→ **Input for this task**
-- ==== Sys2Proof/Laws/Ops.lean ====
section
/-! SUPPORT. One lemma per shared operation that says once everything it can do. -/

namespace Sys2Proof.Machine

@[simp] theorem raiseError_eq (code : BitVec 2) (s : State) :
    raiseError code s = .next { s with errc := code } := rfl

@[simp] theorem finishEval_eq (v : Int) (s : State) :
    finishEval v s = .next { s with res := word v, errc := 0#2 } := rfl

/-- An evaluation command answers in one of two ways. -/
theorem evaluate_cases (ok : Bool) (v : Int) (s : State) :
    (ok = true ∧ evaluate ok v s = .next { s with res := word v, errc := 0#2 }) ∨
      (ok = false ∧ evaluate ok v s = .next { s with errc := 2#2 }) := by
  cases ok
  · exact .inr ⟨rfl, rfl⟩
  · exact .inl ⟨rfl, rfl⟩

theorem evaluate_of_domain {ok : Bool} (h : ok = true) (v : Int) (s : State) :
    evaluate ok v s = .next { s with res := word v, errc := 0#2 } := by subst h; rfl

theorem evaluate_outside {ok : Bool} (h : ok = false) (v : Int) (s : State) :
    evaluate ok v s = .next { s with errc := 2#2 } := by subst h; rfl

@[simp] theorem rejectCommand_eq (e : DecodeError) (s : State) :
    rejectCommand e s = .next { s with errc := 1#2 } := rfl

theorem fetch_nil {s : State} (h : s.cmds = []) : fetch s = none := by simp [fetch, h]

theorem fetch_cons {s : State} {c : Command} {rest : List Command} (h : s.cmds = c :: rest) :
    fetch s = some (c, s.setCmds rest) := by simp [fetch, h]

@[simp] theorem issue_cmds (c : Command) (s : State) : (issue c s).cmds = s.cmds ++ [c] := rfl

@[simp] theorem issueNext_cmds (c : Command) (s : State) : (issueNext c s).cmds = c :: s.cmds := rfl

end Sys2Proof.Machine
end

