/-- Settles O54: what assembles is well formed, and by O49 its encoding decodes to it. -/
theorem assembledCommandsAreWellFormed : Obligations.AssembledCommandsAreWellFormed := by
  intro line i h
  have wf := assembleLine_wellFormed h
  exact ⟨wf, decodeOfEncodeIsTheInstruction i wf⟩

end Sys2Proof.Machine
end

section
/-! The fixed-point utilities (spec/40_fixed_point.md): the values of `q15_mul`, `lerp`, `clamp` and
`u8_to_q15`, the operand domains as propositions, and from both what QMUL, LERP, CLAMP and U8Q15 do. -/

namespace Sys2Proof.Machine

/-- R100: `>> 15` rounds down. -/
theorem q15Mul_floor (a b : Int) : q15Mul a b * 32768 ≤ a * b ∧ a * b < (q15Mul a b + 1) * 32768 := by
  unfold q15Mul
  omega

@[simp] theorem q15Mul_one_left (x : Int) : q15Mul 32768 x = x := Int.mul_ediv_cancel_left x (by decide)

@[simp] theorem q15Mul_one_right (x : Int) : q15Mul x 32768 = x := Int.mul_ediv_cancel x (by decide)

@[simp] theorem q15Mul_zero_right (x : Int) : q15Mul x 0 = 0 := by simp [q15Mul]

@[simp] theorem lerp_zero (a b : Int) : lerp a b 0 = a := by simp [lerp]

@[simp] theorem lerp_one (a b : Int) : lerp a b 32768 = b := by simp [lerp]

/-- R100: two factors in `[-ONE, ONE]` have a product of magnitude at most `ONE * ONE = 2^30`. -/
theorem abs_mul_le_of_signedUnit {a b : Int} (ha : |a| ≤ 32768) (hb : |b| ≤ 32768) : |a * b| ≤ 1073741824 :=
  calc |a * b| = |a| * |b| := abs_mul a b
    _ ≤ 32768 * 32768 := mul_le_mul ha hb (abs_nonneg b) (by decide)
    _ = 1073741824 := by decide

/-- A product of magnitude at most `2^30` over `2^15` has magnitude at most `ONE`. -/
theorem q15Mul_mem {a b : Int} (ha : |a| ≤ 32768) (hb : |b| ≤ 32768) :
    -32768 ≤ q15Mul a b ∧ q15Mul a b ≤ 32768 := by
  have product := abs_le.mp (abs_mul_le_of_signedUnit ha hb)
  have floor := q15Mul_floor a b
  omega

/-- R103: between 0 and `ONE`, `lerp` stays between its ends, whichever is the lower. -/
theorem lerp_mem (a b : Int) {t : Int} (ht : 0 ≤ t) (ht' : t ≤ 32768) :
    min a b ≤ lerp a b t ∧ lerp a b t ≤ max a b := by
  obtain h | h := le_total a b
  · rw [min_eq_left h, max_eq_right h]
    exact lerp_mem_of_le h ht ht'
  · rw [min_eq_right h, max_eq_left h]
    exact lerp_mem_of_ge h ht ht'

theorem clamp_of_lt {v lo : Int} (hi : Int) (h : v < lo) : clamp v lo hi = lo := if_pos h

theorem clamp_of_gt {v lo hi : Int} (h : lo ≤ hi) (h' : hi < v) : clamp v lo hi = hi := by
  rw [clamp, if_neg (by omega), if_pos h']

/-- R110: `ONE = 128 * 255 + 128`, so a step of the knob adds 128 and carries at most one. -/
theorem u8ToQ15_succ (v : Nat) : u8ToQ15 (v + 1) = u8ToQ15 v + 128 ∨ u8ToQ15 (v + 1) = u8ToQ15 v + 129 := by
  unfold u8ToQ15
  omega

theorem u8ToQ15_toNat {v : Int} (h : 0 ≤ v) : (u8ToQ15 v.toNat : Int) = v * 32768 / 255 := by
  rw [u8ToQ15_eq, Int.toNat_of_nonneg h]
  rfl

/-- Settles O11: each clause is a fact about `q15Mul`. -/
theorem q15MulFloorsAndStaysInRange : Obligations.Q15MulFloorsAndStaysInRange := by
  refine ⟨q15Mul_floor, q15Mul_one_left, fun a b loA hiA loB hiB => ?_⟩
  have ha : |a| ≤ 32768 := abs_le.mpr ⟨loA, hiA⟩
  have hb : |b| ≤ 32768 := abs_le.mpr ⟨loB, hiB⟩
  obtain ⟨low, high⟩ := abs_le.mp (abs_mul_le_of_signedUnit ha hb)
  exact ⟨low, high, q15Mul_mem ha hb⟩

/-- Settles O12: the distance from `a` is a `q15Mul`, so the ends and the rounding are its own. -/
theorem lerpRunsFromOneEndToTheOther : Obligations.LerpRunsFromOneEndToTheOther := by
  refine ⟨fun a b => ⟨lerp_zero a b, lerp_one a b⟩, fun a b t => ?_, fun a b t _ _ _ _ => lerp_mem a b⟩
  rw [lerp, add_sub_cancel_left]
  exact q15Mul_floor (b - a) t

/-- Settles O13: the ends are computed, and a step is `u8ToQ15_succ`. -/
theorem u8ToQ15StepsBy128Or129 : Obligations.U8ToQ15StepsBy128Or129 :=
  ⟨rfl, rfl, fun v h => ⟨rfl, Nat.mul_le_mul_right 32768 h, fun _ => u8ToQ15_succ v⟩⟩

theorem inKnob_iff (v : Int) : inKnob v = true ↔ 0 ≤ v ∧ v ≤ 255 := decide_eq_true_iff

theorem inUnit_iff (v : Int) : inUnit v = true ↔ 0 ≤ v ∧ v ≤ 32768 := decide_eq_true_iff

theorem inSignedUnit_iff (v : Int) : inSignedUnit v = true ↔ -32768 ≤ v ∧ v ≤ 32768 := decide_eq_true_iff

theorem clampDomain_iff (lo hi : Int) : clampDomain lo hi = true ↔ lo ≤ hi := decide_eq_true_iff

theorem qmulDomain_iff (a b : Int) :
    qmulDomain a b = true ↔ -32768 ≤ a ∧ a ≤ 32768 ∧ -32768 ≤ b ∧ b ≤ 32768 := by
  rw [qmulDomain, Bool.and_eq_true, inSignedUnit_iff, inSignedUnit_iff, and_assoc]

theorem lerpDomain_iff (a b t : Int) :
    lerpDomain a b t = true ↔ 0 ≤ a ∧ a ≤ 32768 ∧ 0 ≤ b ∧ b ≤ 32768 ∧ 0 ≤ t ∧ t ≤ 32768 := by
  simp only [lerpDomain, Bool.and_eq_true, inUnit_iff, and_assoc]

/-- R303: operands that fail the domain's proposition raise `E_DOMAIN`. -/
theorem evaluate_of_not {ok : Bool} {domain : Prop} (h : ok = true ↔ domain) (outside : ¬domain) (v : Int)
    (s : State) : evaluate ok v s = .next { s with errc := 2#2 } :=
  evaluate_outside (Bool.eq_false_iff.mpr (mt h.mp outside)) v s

→ **Work instruction**
Repeat, exactly as they stand above, the lines from the line with "refine ⟨q15Mul_floor, q15Mul_one_left, fun" to the line with "fun _ => u8ToQ15_succ v⟩⟩", both lines included.

→ **Answer section**
  refine ⟨q15Mul_floor, q15Mul_one_left, fun a b loA hiA loB hiB => ?_⟩
  have ha : |a| ≤ 32768 := abs_le.mpr ⟨loA, hiA⟩
  have hb : |b| ≤ 32768 := abs_le.mpr ⟨loB, hiB⟩
  obtain ⟨low, high⟩ := abs_le.mp (abs_mul_le_of_signedUnit ha hb)
  exact ⟨low, high, q15Mul_mem ha hb⟩

/-- Settles O12: the distance from `a` is a `q15Mul`, so the ends and the rounding are its own. -/
theorem lerpRunsFromOneEndToTheOther : Obligations.LerpRunsFromOneEndToTheOther := by
  refine ⟨fun a b => ⟨lerp_zero a b, lerp_one a b⟩, fun a b t => ?_, fun a b t _ _ _ _ => lerp_mem a b⟩
  rw [lerp, add_sub_cancel_left]
  exact q15Mul_floor (b - a) t

/-- Settles O13: the ends are computed, and a step is `u8ToQ15_succ`. -/
theorem u8ToQ15StepsBy128Or129 : Obligations.U8ToQ15StepsBy128Or129 :=
  ⟨rfl, rfl, fun v h => ⟨rfl, Nat.mul_le_mul_right 32768 h, fun _ => u8ToQ15_succ v⟩⟩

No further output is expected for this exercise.